Business

Welsh leader uses first visit to Japan to flag increased exports, stronger bilateral ties

by Kazuaki Nagata

Staff Writer

Wales First Minister Carwyn Jones says he wants to export more products, especially food and beverages, to Japan and build stronger economic, business and cultural ties between the two nations.

“We are looking to be able to export to Japan and offer the people of Japan the opportunity to try what we produce,” Jones said during an interview with The Japan Times in Tokyo.

Jones, whose visit to Japan was a first for a Wales first minister, said Wales had quality produce, such as cheese, beer and whiskey, that could be promoted as premium products to Japanese consumers.

He said as small Welsh suppliers were hoping to export more goods overseas, it would provide a significant point of difference.

According to the Welsh government, exports to Japan by value increased 27 percent last year.

Meanwhile, Japan is also an important investor in Wales, with dozens of Japanese firms operating there, including Toyota Motor Corp., Sony Corp. and Sharp Corp.

“We are very keen to work as a government with Japanese businesses to ensure that they see Wales as an important part of their operations in Europe,” Jones said, adding that the Welsh government offered a comprehensive package to support companies coming to the country, such as finance and training.
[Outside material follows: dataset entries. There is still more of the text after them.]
-- ==== Sys2Proof/Certificates/Slice0/Obligations.lean ====
section
/-! DEFINITION. The statements about the block, for the provers. Each names the rules of spec/ it rests on. A next state is
written field by field; `{ s' with f := s.f } = s` says that nothing but `f` has changed. -/

open Sys2Proof Sys2Proof.Machine

/-! ### Encoding and steps -/

/-- Words written out from the format of R111 decode to the commands of R115 (spec/95_test_vectors.md L2.1). -/
def Obligations.SpecWordsDecode : Prop :=
  decode 4 ⟨0x08000000, 0x80300001F000000B, 0x1C5, 0⟩ = .ok (.tlbw 0 0x80300001F000000B 0x1C5) ∧
    decode 4 ⟨0x30200000, 0x1800, 0, 0⟩ = .ok (.xlate 0 .user .store 0x1800) ∧
    decode 4 ⟨0x38000000, 0, 0, 0⟩ = .ok (.tlblock 0) ∧
    decode 4 ⟨0x58180000, 0x3004, 0, 0⟩ = .ok (.raiseTlbmiss 0 .load .slot1 0x3004) ∧
    decode 4 ⟨0x60202300, 0x8000, 0, 0⟩ = .ok (.raisePrecise 0 .store .slot0 0x23 0x8000) ∧
    decode 4 ⟨0x68007F01, 0, 0, 0⟩ = .ok (.raiseTrap 0 .trap1 0x7F) ∧
    decode 4 ⟨0x79000002, 0, 0, 0⟩ = .ok (.raiseInt 1 2) ∧
    decode 4 ⟨0x93000011, 0x11, 0, 0⟩ = .ok (.sregW 3 .syscfg 0x11) ∧
    decode 8 ⟨0x9F000000, 0, 0, 0x1004⟩ = .ok (.commit 7 0x1004) ∧
    decode 4 ⟨0x9F000000, 0, 0, 0x1004⟩ = .error .noSuchThread

/-- Every well-formed command is read back from its encoding, with every operand (R111, R112, R115, R116). -/
def Obligations.EncodedCommandsDecode : Prop :=
  ∀ (n : Nat) (i : Instr), i.wf n = true → decode n (encode i) = .ok i

/-- A word that decodes is the encoding of the well-formed command it decodes to: no second word means the same command
(R111, R116). -/
def Obligations.DecodedWordsAreEncodings : Prop :=
  ∀ (n : Nat) (k : Command) (i : Instr), decode n k = .ok i → i.wf n = true ∧ (encode i).cmd = k.cmd

/-- The decoder rejects exactly the malformed words of R114, whatever stands on the operand buses. -/
def Obligations.DecoderRejectsExactlyMalformedWords : Prop :=
  ∀ (n : Nat) (k : Command), (∃ e, decode n k = .error e) ↔ malformed n k.cmd = true

/-- A step takes the first item off the port. A command that decodes is well formed and is executed, and its thread is inside
its bundle until its COMMIT, RAISE_INT apart; a malformed word is answered ILLEGAL with R = 0 and changes nothing (R119, R122
step 2). A word put first by `withFetchWord` is the one the next step runs. -/
def Obligations.StepExecutesTheDecodedCommand : Prop :=
  let opens : Instr → Option Tid → Option Tid := fun i b =>
    if i.isInterrupt then b else if i.isCommit then none else some i.tid
  (∀ (s : State) (k : Command) (rest : List Input), s.port = .command k :: rest →
    (∀ i, decode s.cfg.numThreads k = .ok i →
      i.wf s.cfg.numThreads = true ∧ step s = exec i { s with port := rest, inBundle := opens i s.inBundle }) ∧
    (malformed s.cfg.numThreads k.cmd = true → s.fatal = none →
      step s = .next { s with port := rest, resp := some ⟨.illegal, 0⟩ })) ∧
  ∀ (s : State) (nbits w : Nat) (i : Instr), decode s.cfg.numThreads (layOut nbits w) = .ok i →
    step (s.withFetchWord nbits w) = exec i { s with inBundle := opens i s.inBundle }

/-- The order of items that the model calls ordered, no thread being inside a bundle at first, is that of R8, R300 and R105: from
a command of a thread to its COMMIT only commands of that thread, interrupts for other threads and malformed words fall, no
reset and no image transfer. That a malformed word belongs to no bundle is the model's reading (log entry 8). -/
def Obligations.OrderedItemsKeepBundlesContiguous : Prop :=
  ∀ (n : Nat) (l : List Input),
    ordered n none l = true ↔
      ∀ (a b : Nat) (k : Command) (i : Instr) (x : Input), a < b → l[a]? = some (.command k) → decode n k = .ok i →
        i.isCommit = false → i.isInterrupt = false → l[b]? = some x →
        (∀ (c : Nat) (k' : Command) (p : Word), a < c → c < b → l[c]? = some (.command k') →
          decode n k' ≠ .ok (.commit i.tid p)) →
        ∃ k', x = .command k' ∧
          ∀ j, decode n k' = .ok j → (j.isInterrupt = true ∧ j.tid ≠ i.tid) ∨ (j.isInterrupt = false ∧ j.tid = i.tid)

/-- Steps 1 and 4 to 8 of the admission, for every command but RAISE_INT, and step 1 for all (R122, R123, R124): the first
step that applies decides the response. A command that is admitted answers OK or stops the block. -/
def Obligations.AdmissionStepsDecideTheResponse : Prop :=
  ∀ (i : Instr) (s : State),
    (s.fatal ≠ none → exec i s = .next { s with resp := some ⟨.fatal, 0⟩ }) ∧
    (s.fatal = none → i.isInterrupt = false →
      if (s.thread i.tid).tmode ≠ .run then exec i s = .next { s with resp := some ⟨.rejected, 0⟩ }
      else if ((s.thread i.tid).missWait = true ∧ i.isCommit = false) ∨
          (i.suppressible = true ∧ (s.thread i.tid).latch ≠ none) then
        exec i s = .next { s with resp := some ⟨.suppressed, 0⟩ }
      else if i.privileged = true ∧ s.mode i.tid ≠ .kernel then
        exec i s = .next { raise i.tid .precise 0x1B none s with resp := some ⟨.faulted, 0⟩ }
      else (∃ s' r, exec i s = .next s' ∧ s'.resp = some ⟨.ok, r⟩) ∨
        ∃ st, exec i s = .fault (.fatalStop st) ∧ st.fatal ≠ none ∧ st.resp = some ⟨.fatal, 0⟩)

/-- Every command that does not stop the block returns a response; R is 0 but for OK; where the response is neither OK nor
FAULTED nothing else has changed; and the response codes have the numbers of R113, 6 and 7 never returned (R110, R113). -/
def Obligations.EveryCommandReturnsOneResponse : Prop :=
  (∀ (i : Instr) (s s' : State), exec i s = .next s' →
    ∃ code r, s'.resp = some ⟨code, r⟩ ∧ (code ≠ .ok → r = 0) ∧
      (code ≠ .ok → code ≠ .faulted → { s' with resp := s.resp } = s)) ∧
  respNumber .ok = 0 ∧ respNumber .illegal = 1 ∧ respNumber .suppressed = 2 ∧ respNumber .fatal = 3 ∧
    respNumber .faulted = 4 ∧ respNumber .rejected = 5 ∧ ∀ code, respNumber code ≠ 6 ∧ respNumber code ≠ 7

/-- While the block is stopped a command answers FATAL and changes nothing, RST_THREAD has no effect, an image read leaves the
record, and core reset clears it (R275, R313). A host's write of an image, which replaces the state as a whole (R105), is
apart. That an image transfer is served at all while the block is stopped is the model's choice (log entry 13). -/
def Obligations.StoppedBlockWaitsForCoreReset : Prop :=
  ∀ (s : State) (rest : List Input), s.fatal ≠ none →
    (∀ k, s.port = .command k :: rest → ∃ b, step s =
      .next { s with port := rest, inBundle := b, resp := some ⟨.fatal, 0⟩ }) ∧
    (∀ t, s.hasThread t → s.port = .rstThread t :: rest → step s = .next { s with port := rest, resp := none }) ∧
    (∀ s', s.port = .imageRead :: rest → step s = .next s' → s'.fatal = s.fatal) ∧
    (s.port = .rstCore :: rest → ∃ s', step s = .next s' ∧ s'.fatal = none)

/-! ### The TLB store -/

/-- The index wrap (R141), by subtraction and by remainder. -/
def Obligations.IndexWrapsIntoTheStore : Prop :=
  ∀ b : Word,
    wrapIndex b = (if 192 ≤ b.toNat % 256 then b.toNat % 256 - 192 else b.toNat % 256) ∧
      wrapIndex b = b.toNat % 256 % 192 ∧ wrapIndex b < 192

/-- TLBW stores its operand, unchecked, in the slot the index names, and changes nothing else (R142, R22). -/
def Obligations.TlbwWritesOneSlot : Prop :=
  ∀ (t : Tid) (e : Entry) (b : Word) (s : State), Admitted (.tlbw t e b) s →
    ∃ s', exec (.tlbw t e b) s = .next s' ∧
      (∀ j, Memory.read s'.tlb j = if j = wrapIndex b then e else Memory.read s.tlb j) ∧
      s'.resp = some ⟨.ok, 0⟩ ∧ { s' with tlb := s.tlb, resp := s.resp } = s

/-- TLBR returns the slot, a size-invalid value too, and changes nothing; a TLBR of any thread, with any index that names the
slot, returns exactly the 64 bits the TLBW before it wrote (R22, R143). -/
def Obligations.TlbrReturnsTheSlot : Prop :=
  (∀ (t : Tid) (b : Word) (s : State), Admitted (.tlbr t b) s →
    exec (.tlbr t b) s = .next { s with resp := some ⟨.ok, Memory.read s.tlb (wrapIndex b)⟩ }) ∧
  ∀ (t u : Tid) (e : Entry) (b b' : Word) (s : State), Admitted (.tlbw t e b) s → Admitted (.tlbr u b') s →
    wrapIndex b' = wrapIndex b →
    ∃ s' s'', exec (.tlbw t e b) s = .next s' ∧ exec (.tlbr u b') s' = .next s'' ∧ s''.resp = some ⟨.ok, e⟩

/-- The size class is the position of the lowest set bit of E[9:0], and the page size follows from it (R73); the page starts
at the VPN rounded down to the page size, and ends at most at 2^32 (R75). -/
def Obligations.SizeClassSetsThePageRange : Prop :=
  (∀ (e : Entry) (k : Nat), sizeClass e = some k ↔ k < 10 ∧ e.getLsbD k = true ∧ ∀ j, j < k → e.getLsbD j = false) ∧
    (∀ e : Entry, sizeClass e = none ↔ e.extractLsb' 0 10 = 0) ∧ (∀ k, pageSize k = 2 ^ (12 + 2 * k)) ∧
    ∀ (e : Entry) (k : Nat), sizeClass e = some k →
      (pageStart e k).toNat = (entryVpn e).toNat * 4096 / pageSize k * pageSize k ∧
        pageEnd e k = (pageStart e k).toNat + pageSize k ∧ pageEnd e k ≤ 2 ^ 32

/-- An entry matches a query exactly when it is valid, its ASID matches or it is global, and the address lies in its page,
that is, shares its page number at the entry's size (R77, R75). -/
def Obligations.MatchMeansTheSamePage : Prop :=
  ∀ (e : Entry) (asid : BitVec 8) (va : Word),
    (lookupMatch asid va e = true ↔
      entryV e = true ∧ (entryG e = true ∨ entryAsid e = asid) ∧
        ∃ k, sizeClass e = some k ∧ (pageStart e k).toNat ≤ va.toNat ∧ va.toNat < pageEnd e k) ∧
    (lookupMatch asid va e = true ↔
      entryV e = true ∧ (entryG e = true ∨ entryAsid e = asid) ∧
        ∃ k, sizeClass e = some k ∧ va.toNat / pageSize k = (entryVpn e).toNat * 4096 / pageSize k)

/-- A candidate overlaps a stored entry exactly when some address is matched by both for the candidate's ASID, the
candidate's G bit apart (R78). -/
def Obligations.OverlapMeansASharedAddress : Prop :=
  ∀ c e : Entry,
    overlaps c e = true ↔
      entryV c = true ∧ entryV e = true ∧ (entryG e = true ∨ entryAsid e = entryAsid c) ∧
        ∃ va, lookupMatch (entryAsid c) va c = true ∧ lookupMatch (entryAsid c) va e = true

/-- TLBP answers the one matching slot, or the sentinel; two matches register IMPRECISE/MULTI_TLB_MATCH; nothing else
changes (R144). -/
def Obligations.TlbpReportsTheUniqueMatch : Prop :=
  ∀ (t : Tid) (va : Word) (asid : BitVec 8) (s : State), Admitted (.tlbp t va asid) s → SizesValid s.tlb →
    (∀ i, i < 192 → (∀ j, j < 192 → (lookupMatch asid va (Memory.read s.tlb j) = true ↔ j = i)) →
      exec (.tlbp t va asid) s = .next { s with resp := some ⟨.ok, BitVec.ofNat 64 i⟩ }) ∧
    ((∀ j, j < 192 → lookupMatch asid va (Memory.read s.tlb j) = false) →
      exec (.tlbp t va asid) s = .next { s with resp := some ⟨.ok, 0x80000000⟩ }) ∧
    (∀ i j, i < j → j < 192 → lookupMatch asid va (Memory.read s.tlb i) = true →
      lookupMatch asid va (Memory.read s.tlb j) = true →
      exec (.tlbp t va asid) s =
        .next { s.modThread t (fun th => { th with latch := some ⟨.imprecise, 0x44, 0, 0, 0⟩ }) with
          resp := some ⟨.ok, 0x80000000⟩ })

/-- TLBOC answers -2, the one overlapping slot, or -1, and changes nothing (R145). -/
def Obligations.TlbocAnswersTheTrichotomy : Prop :=
  ∀ (t : Tid) (c : Entry) (s : State), Admitted (.tlboc t c) s → SizesValid s.tlb → sizeInvalid c = false →
    ((∀ j, j < 192 → overlaps c (Memory.read s.tlb j) = false) →
      exec (.tlboc t c) s = .next { s with resp := some ⟨.ok, 0xFFFFFFFFFFFFFFFE⟩ }) ∧
    (∀ i, i < 192 → (∀ j, j < 192 → (overlaps c (Memory.read s.tlb j) = true ↔ j = i)) →
      exec (.tlboc t c) s = .next { s with resp := some ⟨.ok, BitVec.ofNat 64 i⟩ }) ∧
    (∀ i j, i < j → j < 192 → overlaps c (Memory.read s.tlb i) = true → overlaps c (Memory.read s.tlb j) = true →
      exec (.tlboc t c) s = .next { s with resp := some ⟨.ok, 0xFFFFFFFFFFFFFFFF⟩ })

/-- CTLBW writes its slot when the entry overlaps nothing, and otherwise writes nothing, even over the slot it would replace;
it answers as TLBOC does (R146). -/
def Obligations.CtlbwWritesOnlyWithoutOverlap : Prop :=
  ∀ (t : Tid) (e : Entry) (b : Word) (s : State), Admitted (.ctlbw t e b) s → SizesValid s.tlb → sizeInvalid e = false →
    ((∀ j, j < 192 → overlaps e (Memory.read s.tlb j) = false) →
      ∃ s', exec (.ctlbw t e b) s = .next s' ∧
        (∀ j, Memory.read s'.tlb j = if j = wrapIndex b then e else Memory.read s.tlb j) ∧
        s'.resp = some ⟨.ok, 0xFFFFFFFFFFFFFFFE⟩ ∧ { s' with tlb := s.tlb, resp := s.resp } = s) ∧
    (∀ i, i < 192 → (∀ j, j < 192 → (overlaps e (Memory.read s.tlb j) = true ↔ j = i)) →
      exec (.ctlbw t e b) s = .next { s with resp := some ⟨.ok, BitVec.ofNat 64 i⟩ }) ∧
    (∀ i j, i < j → j < 192 → overlaps e (Memory.read s.tlb i) = true → overlaps e (Memory.read s.tlb j) = true →
      exec (.ctlbw t e b) s = .next { s with resp := some ⟨.ok, 0xFFFFFFFFFFFFFFFF⟩ })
He also said Wales wanted to work more closely with Japanese travel agencies to promote tourism.

In addition, Horizon Nuclear Power, which is owned by Tokyo-based Hitachi Ltd., planned to build two advanced boiling water reactors in Anglesey, an island located in the north of Wales.

Asked if the Welsh government was concerned about a nuclear accident, Jones said Wales had operated nuclear reactors for decades without major difficulties, while the plants provided many jobs. The benefits outweighed the risks, he said.

“Our geography is different. We don’t have the threat of earthquakes. We don’t have the threat of tsunami in the same way (as Japan),” he said.

The physical construction of the new plant has not started, but Horizon plans to start operations by around mid-2025.

Jones also stressed the importance of improving cultural ties with Japan, including through academic pursuits.

He said closer relationships between Welsh and Japanese universities could facilitate more student exchanges, with the current number not high.